К тому моменту, как я это говорил, несчастная девочка уже стала монстром: когда я заглянул в окошко фургона, она забилась в дальний угол и сверлила меня глазами, полными ярости. От испуганного, заплаканного ребенка не осталось ничего, кроме физической оболочки.
Что касается инцидента с военными, то он сошел мне с рук целиком и полностью. С генералом Аверовым я по этому поводу пообщался по рации — получилось довольно конструктивно.
— Генерал, давайте без обиняков и недомолвок. Я кое-что смыслю по нашей теме и сотрудничаю с такими секретными структурами, о которых вам даже догадываться не положено. Я это не для выпендрежа говорю, а чтобы вы поняли: на таком уровне дилетантов нет, пусть мне всего семнадцать лет. Проинструктируйте своих людей делать то, что я говорю, или хотя бы не вставлять мне палки в колеса, потому что мои успехи здесь могут отразиться и на вашей карьере, а вы же хотите стать дивизионным генералом до выхода в запас, не так ли?
— Да я и не сомневаюсь, что вы специалист, но хотя бы ставьте меня в известность, прежде чем сделать что-то, тем более настолько потенциально опасное!
— Я обычно так и поступаю, если есть время и возможность. Конкретно в этом случае у меня не было времени, потому что взятый живым образец нуждался в медицинской помощи, пока еще был неопасен. А выживание образца очень важно для вашей карьеры, потому что если б он не выжил, на ваши плечи была бы возложена обязанность по поимке другого живого зараженного.
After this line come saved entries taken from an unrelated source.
-- ==== Sys2Proof/Word.lean ====
section
/-! DEFINITION. The bus word and the names of the operand registers and modulus slots (00_scope.md R8, R10, R11; 10_state.md R32, R35). -/

namespace Sys2Proof

/-- A 32-bit bus word, which a command is too (R10, R100). Bit 0 is the least significant (R11). -/
abbrev Word := BitVec 32

/-- The number of an operand register `R0` to `R15`: `NREG = 16` (R8, R32). -/
abbrev Reg := Fin 16

/-- The two modulus slots (R35): `MOD[0]`, the field prime, and `MOD[1]`, the group order. -/
inductive Slot where
  | p
  | n
deriving DecidableEq, Repr

end Sys2Proof
end

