-- ==== Sys2Proof/Syntax.lean ====
section
/-! DEFINITION. The commands of the EAU, one constructor per row of the opcode table (30_encoding.md R104). -/

namespace Sys2Proof

/-- A decoded command word. Operands stand in the order of R108: `rd`, `ra`, `rb`; `ms` is the modulus
slot of the field and Montgomery commands (R102). A point operand is named by its base register (R33). -/
inductive Instr where
  /-- R131 -/
  | nop
  /-- R132 -/
  | mov (rd ra : Reg)
  /-- R133 -/
  | cmp (ra rb : Reg)
  /-- R134 -/
  | modset (ms : Slot) (ra : Reg)
  /-- R135 -/
  | seta (ra : Reg)
  /-- R151 -/
  | modadd (ms : Slot) (rd ra rb : Reg)
  /-- R152 -/
  | modsub (ms : Slot) (rd ra rb : Reg)
  /-- R153 -/
  | modmul (ms : Slot) (rd ra rb : Reg)
  /-- R154: `ra` is the high half, `rb` the low half, `neg` the S bit. -/
  | modred (ms : Slot) (neg : Bool) (rd ra rb : Reg)
  /-- R155 -/
  | modinv (ms : Slot) (rd ra : Reg)
  /-- R171 -/
  | montmul (ms : Slot) (rd ra rb : Reg)
  /-- R172 -/
  | tomont (ms : Slot) (rd ra : Reg)
  /-- R173 -/
  | frommont (ms : Slot) (rd ra : Reg)
  /-- R185 -/
  | padda (rd ra rb : Reg)
  /-- R186 -/
  | pdbla (rd ra : Reg)
  /-- R211: `ra` is the scalar register, `rb` the point base. -/
  | pmula (rd ra rb : Reg)
  /-- R187 -/
  | paddj (rd ra rb : Reg)
  /-- R188 -/
  | pdblj (rd ra : Reg)
  /-- R212: `ra` is the scalar register, `rb` the point base. -/
  | pmulj (rd ra rb : Reg)
  /-- R189 -/
  | a2j (rd ra : Reg)
  /-- R190 -/
  | j2a (rd ra : Reg)
deriving DecidableEq, Repr

end Sys2Proof
end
Не нужно быть пророком, чтобы знать: вы бы не хотели получить такой приказ, ибо операция, чреватая неуспехом или даже провалом с потерями... Зачем вам лишний риск? А так завтра приезжают господа из засекреченной службы, мол, костьми ложись, а достань образец. А вы раз и вынимаете из рукава, как фокусник, вот, все уже есть... И даже не обязательно уточнять, где, кто и как этот образец добывал. В лучах моей славы спокойно греются и министр обороны, и сам король — не проблема, если и вы погреетесь. Особенно если посодействуете, ага?
Так что из этой ситуации я вышел с определенным плюсом: Аверов, конечно, просто вояка, но рациональный. Ему, ясное дело, не нравится, что мальчишка вроде меня учит его жизни, но за мальчишкой этим стоят и министр, и король. При том, что он крайне ограничен приказами и дефицитом войск, у него мало возможностей как-то отличиться, а оттого наличие меня ему весьма полезно: любое, самое минимальное участие в наших операциях позволит ему честно докладывать об успехе совместно проведенной операции, не уточняя о распределении ролей и размерах вкладов в успех. А если провал — ну, это же не его провал, верно?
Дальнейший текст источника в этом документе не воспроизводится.